2. After installing the fonts, I was able to search from Command line

3. To get the tamil search working from Nutch WAR application, I had to set
the URI encoding in the  
   Tomcat Connector: 
   http://wiki.apache.org/nutch/GettingNutchRunningWithUtf8

Now the basic stuff are working.

Thanks Vishal and Saran for the help. 

-Surya


vishal vachhani wrote:
> 
> If your documents are in UTF then you directly crawl and index the
> documents
> using Nutch(tutorial is given in nutch wiki), else you need to first
> convert
> the documents into UTF-8 and then you can index.

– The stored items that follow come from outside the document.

-- ==== Sys2Proof/Machine/Fields.lean ====
section
/-! DEFINITION. The fields of the 32-bit command word (spec/30_encoding.md R71) and the byte lists words are cut into. -/

namespace Sys2Proof.Machine

/-- `OP`, bits 3:0 (R71). -/
def opField (w : Word) : BitVec 4 := w.extractLsb' 0 4

/-- `RSV`, bits 7:4 (R71). -/
def rsvField (w : Word) : BitVec 4 := w.extractLsb' 4 4

/-- `A0`, bits 15:8 (R71). -/
def a0Field (w : Word) : Byte := w.extractLsb' 8 8

/-- `A1`, bits 23:16 (R71). -/
def a1Field (w : Word) : Byte := w.extractLsb' 16 8

/-- `A2`, bits 31:24 (R71). -/
def a2Field (w : Word) : Byte := w.extractLsb' 24 8

/-- `H` = CMD[31:8] = {A2, A1, A0}, the header operand of ECC6 (R71). -/
def hField (w : Word) : Header := w.extractLsb' 8 24

/-- The command word with argument bytes `a0`, `a1`, `a2` and low byte {RSV, OP} = `low` (R71). -/
def commandWord (a2 a1 a0 low : Byte) : Word := a2 ++ a1 ++ a0 ++ low

/-- The transmit word of wire byte `b`: `0x00000100 | zext_32(b)` (R80). -/
def txWord (b : Byte) : Word := 0x00000100#32 ||| b.setWidth 32

/-- A word as its four bytes, least significant first: bit 0 of the table's numbering is in the first byte. -/
def wordBytes (w : Word) : List Byte :=
  [w.extractLsb' 0 8, w.extractLsb' 8 8, w.extractLsb' 16 8, w.extractLsb' 24 8]

/-- The low byte of a 16-bit value (R54: sent first). -/
def loByte (c : Half) : Byte := c.extractLsb' 0 8

/-- The high byte of a 16-bit value (R54: sent second). -/
def hiByte (c : Half) : Byte := c.extractLsb' 8 8

end Sys2Proof.Machine
end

After indexing is over
> first try to search using command line searching APIs of Nutch and then
> using modify the GUI(jsp page of nutch) so that it can also search from
> GUI.
> In order to varify your index you can also use "LUKE-lucene index tool".
> 
> 
> 
> On Mon, Jan 26, 2009 at 4:01 AM, suryas <st...@yahoo.com> wrote:
> 
>>
>> Hi,
>> I want to index & search Tamil (an Indian language) pages using Nutch. I
>> have some knowledge of Lucene and just got the "Nutch Basic Tutorial"
>> working.
>>
>> Where do I look for indexing Tamil or any other Indian language pages?
>>
>> I'm looking for:
>> *step-by-step" documentation for indexing and searching foreign language
>> pages, particularly Indian languages
>> *some examples, samples, tutorials would be nice
>>
>> Or if you could just point me in the right direction, that'll be fine
>> too.
>>
>> I saw some postings from "saran" & "saravana kumar" talking about this
>> same
>> thing. Guys, did you figure this out? could you please help?
>>
>> Could someone help?
>>
>> thanks,
>> Surya
>> --
>> View this message in context:
>> http://www.nabble.com/How-to-index-and-search-Indian-languages-tp21657719p21657719.html
>> Sent from the Nutch - User mailing list archive at Nabble.com.
>>
>>
> 
> 

-- 
View this message in context: http://www.nabble.com/How-to-index-and-search-Indian-languages-tp21657719p21684449.html
Sent from the Nutch - User mailing list archive at Nabble.com.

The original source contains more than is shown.